Michael Higgins has dedicated the larger part of his 27-year nursing career to caring for South Australians with an eating disorder, and still finds each shift as challenging and as rewarding as the first.
“I do still struggle daily with trying to find out why someone has chosen to starve themselves,” the Registered Nurse says. “A whole lot of things come together to coalesce in an eating disorder and these can be different for each person.” It is the complexities behind the psychological illness that have kept Michael at Flinders Medical Centre’s dedicated eating disorder unit for 24 years. “The challenges and the rewards lie in ‘teasing out’ what’s happening in a particular person to help them on the road to recovery,” he says.
“An eating disorder is predominantly a symptom; not necessarily an illness in isolation. Choosing not to eat is often a way for someone to express their unhappiness with the world who can’t do it in other ways.”
The ten-bed inpatient unit is almost always at full occupancy.
“We care for around 75 patients each year, some have bulimia, some have a general anxiety disorder, but most have anorexia nervosa.” People aged in their late teens to early 20s make up the unit’s peak patient cohort.
“We also see a large female skew, but I don’t think that’s entirely because it’s a ‘women’s disease’. I suspect there are a lot of men with an eating disorder who might be too embarrassed to seek help, or the condition is disguised as something else.”
Patients aged under 18 are looked after by the highly skilled team at Flinders Medical Centre’s Paediatric Unit or at Child and Adolescent Mental Health Services.
“Of all the psychiatric illnesses, anorexia has the highest mortality rate, either through self-starvation or actively suiciding from depression. And because of the self-starvation factor, it’s important that we can get that eating sorted out before moving to cognitive treatment.”
While admission into the disorder unit is voluntary, patients must be prepared to undertake a two-to-three-week State-wide Eating Disorder Services (SEDS) program.
“We have a multi-disciplinary approach that includes consultant visits, a dietitian, psychology groups and occupational therapists looking at psychological aspects as well as the physical side of recovery. We also offer art and writing-based therapy activities to get them exercising their brains in ways they hadn’t thought of before.” Michael and his 16 nursing colleagues in the unit have one clear goal: “We get them to eat—it’s as simple as that and as difficult as that.”
And while starting a patient on the road to weight restoration is one part of the role, helping them to develop a healthy eating pattern is more important.
“Supervising during meals and snacks is actually a really pivotal part of our job. It’s therapeutic and enables us to sit down and really talk to our patients and build a rapport.”
“Patients eat together in the dining room with our supervision and, whenever possible outside of our allocated meal breaks, nursing staff try to eat with patients too.”
“It’s all about role-modelling, particularly from other patients who have been there a bit longer and are feeling better, so they can show newcomers, ‘I’ve been where you were and, look, I’m doing it now’.
“The look of fear of anxiety on a patient’s face when they’re confronted with a plate of food is quite staggering.
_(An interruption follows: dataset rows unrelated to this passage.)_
-- ==== Sys2Proof/Machine/Operands.lean ====
section
/-! DEFINITION. The operand forms: what a host frame (R161, R162), a riser-bus reply (R132, R185) and the body of a
request (R184) spell. -/

namespace Sys2Proof.Machine

/-! ## Host frames -/

/-- The CRC over the covered bytes and the two CRC bytes leaves the register at 0 in a good frame (R161). -/
def crcGood (bytes : List Byte) : Bool := crc16 bytes = 0#16

/-- A valid frame: its class, its code, its TAG and its body (R161, R162). -/
structure HostMessage where
  cls : Nat
  code : Nat
  tag : Byte
  body : List Byte
deriving DecidableEq, Repr

/-- R162: the message of a frame given from LENGTH through the second CRC byte; absent when LENGTH is out of range, the
size disagrees with it or the CRC is wrong. -/
def parseHostFrame (frame : List Byte) : Option HostMessage :=
  match frame with
  | length :: kind :: tag :: rest =>
    if 2 ≤ length.toNat ∧ length.toNat ≤ 200 ∧ frame.length = length.toNat + 3 ∧ crcGood frame = true then
      some ⟨kind.toNat / 64, kind.toNat % 64, tag, rest.take (length.toNat - 2)⟩
    else none
  | _ => none

/-- R162: whether a fault abandons a frame: LENGTH outside 2 to 200, a framing error, or a frame of agreeing size whose
CRC is wrong. -/
def abandons : HostFrameFault → Bool
  | .badLength length => length.toNat < 2 || 200 < length.toNat
  | .framingError => true
  | .badCrc frame =>
    match frame with
    | length :: _ =>
      2 ≤ length.toNat && length.toNat ≤ 200 && frame.length = length.toNat + 3 && !(crcGood frame)
    | [] => false

/-! ## Request bodies (R184) -/

def byteAt (body : List Byte) (i : Nat) : Nat := (body.getD i 0).toNat
def word16At (body : List Byte) (i : Nat) : Nat := 256 * byteAt body i + byteAt body (i + 1)
def setAt (body : List Byte) (i : Nat) : FloorSet :=
  BitVec.ofNat 32 (65536 * word16At body i + word16At body (i + 2))

/-- R164: whether a body has the length its layout gives. -/
def lengthIs (n : Nat) (body : List Byte) : Bool := body.length = n

/-- R184: a MAP_WRITE body is block, offset, count n and n data bytes. -/
def mapWriteLength (body : List Byte) : Bool := 3 ≤ body.length && body.length = 3 + byteAt body 2

/-- R184: a group code, or 0xFF for all groups. -/
def groupScope (n : Nat) : Option (List Group) :=
  if n = 0xFF then some Group.all else (Group.ofCode n).map fun g => [g]

/-! ## Riser-bus replies -/

/-- A reply that passes every check of R132. -/
structure NodeReply where
  toggle : Bool
  fault : Bool
  fresh : Bool
  payload : List Byte
deriving DecidableEq, Repr

/-- R132: the outcome of the checks. -/
inductive ReplyCheck where
  | good (reply : NodeReply)
  | typeWrong
  | bad
deriving DecidableEq, Repr

/-- 11.2: the reply payload length of a type. -/
def NodeType.replyLength : NodeType → Nat
  | .floor => 4
  | .panel => 9
  | .lift => 6
  | .power => 2

/-- R132: the checks of a reply, in their order: SYNC, ADDRESS and direction, LENGTH, CRC, node type, payload length.
Bytes given are those received from the first byte of the reply on. -/
def checkReply (address : Nat) (type : NodeType) (bytes : List Byte) : ReplyCheck :=
  match bytes with
  | sync :: addr :: control :: second :: length :: rest =>
    let n := length.toNat
    let covered := addr :: control :: second :: length :: rest
    if sync ≠ 0x3A then .bad
    else if addr.toNat ≠ address ∨ control.getLsbD 7 = false then .bad
    else if 40 < n then .bad
    else if rest.length ≠ n + 2 then .bad
    else if crcGood covered = false then .bad
    else if control.toNat / 32 % 4 ≠ type.code then .typeWrong
    else if n ≠ type.replyLength then .bad
    else .good ⟨control.getLsbD 4, control.getLsbD 3, control.getLsbD 2, rest.take n⟩
  | _ => .bad

/-- R185: a reported selector; 0xFF is OFF, and a code from 6 to 0xFE is recorded as none. -/
def decodeSelector (n : Nat) : Option Selector :=
  if n = 0xFF then some .off else if n < 6 then some (.channel n) else none

/-- 11.2: a door byte of a FLOOR reply. -/
def decodeStrike (n : Nat) : Strike := if n.testBit 0 then .unlocked else .locked
def decodePosition (n : Nat) : DoorPosition := if n.testBit 1 then .opened else .closed

/-- 11.2: a zone condition, four to a byte, zone 0 in bits 7 and 6 of the first byte. -/
def decodeCondition (payload : List Byte) (i : Nat) : Condition :=
  match byteAt payload (i / 4) / 4 ^ (3 - i % 4) % 4 with
  | 0 => .normal
  | 1 => .alarm
  | 2 => .trouble
  | _ => .isolated

def decodeConditions (payload : List Byte) : List Condition := (List.range 32).map (decodeCondition payload)

def decodeMotion : Nat → Option Motion
  | 0 => some .stopped
  | 1 => some .up
  | 2 => some .down
  | _ => none

def decodeCarDoor : Nat → Option CarDoor
  | 0 => some .opened
  | 1 => some .closed
  | 2 => some .opening
  | 3 => some .closing
  | _ => none

/-- R185: a mode code not listed is recorded as OUT_OF_SERVICE. -/
def decodeMode : Nat → CarMode
  | 0 => .auto
  | 1 => .independent
  | 2 => .inspection
  | _ => .outOfService

def decodeApplied : Nat → Option Applied
  | 0 => some .normal
  | 1 => some .recall
  | 2 => some .holdOpen
  | 3 => some .shutdown
  | 4 => some .firefighterEnable
  | _ => none

/-- R185: a LIFT reply payload; a position that is not a present floor is none, a key code above 1 is OFF. -/
def decodeCar (m : Memory) (payload : List Byte) : CarReport where
  position := if floorPresent m (byteAt payload 0) then some (byteAt payload 0) else none
  motion := decodeMotion (byteAt payload 1)
  door := decodeCarDoor (byteAt payload 2)
  mode := decodeMode (byteAt payload 3)
  key := byteAt payload 4 = 1
  applied := decodeApplied (byteAt payload 5)

/-- R185: a POWER reply payload; a source code above 1 is BATTERY. -/
def decodePower (payload : List Byte) : PowerReport where
  source := if byteAt payload 0 = 0 then .mains else .battery
  low := (byteAt payload 1).testBit 0

end Sys2Proof.Machine
end

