-- ==== Sys2Proof/Machine/Step.lean ====
section
/-! DEFINITION. One step of the model: the command at the front of the queue is taken and executed. -/

namespace Sys2Proof.Machine

/-- The command at the front of the queue is executed with the queue's rest; on an empty queue the block idles
(assumption 7). -/
def step (s : State) : Host.Outcome State Fault Refusal :=
  match s.pending with
  | [] => .next s
  | c :: rest => exec c { s with pending := rest }

/-- The state with the command that a word spells at the front of its queue; the table gives no row bits, so no word
spells one. -/
def State.withFetchWord (s : State) (nbits w : Nat) : State :=
  match decodeTableWord nbits w with
  | some c => { s with pending := c :: s.pending }
  | none => s

end Sys2Proof.Machine
end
I once had a person explain to me that their fear of eating outweighed their fear of dying.”
Michael says around a half of all first-time admissions are likely to be readmitted to the unit at a later date.
“People can leave at any time and they can return at any time. We’d never put a limit on how many times a person can come back to us. It’s really whatever it takes for them to get to a point where they don’t need us anymore.”
Michael knows of a number of patients who have come and gone from the unit for up to a decade.
“Some might say that ten years is an awfully long time for someone to come in and out of hospital, but I like to think perhaps because of the help we’ve offered, they’re still alive today.”
Flinders Medical Centre’s inpatient program works in tandem with the service delivery of SEDS outpatient services at Brighton, with the same consultants and psychologists working across both services. People with an eating disorder are up to 31 times more likely to take their own life. With successful treatment though, complete recovery is possible.
But, when it comes to beating the disease, it seems you can’t judge a book by its cover.
“Do we define success when someone has a healthy weight but is miserable? Or is it someone who’s underweight but happier within themselves?”
“As mental health nurses, if we can provide the support and encouragement to help our patients find their own inner sense of belonging and worth, then that’s a job well done.”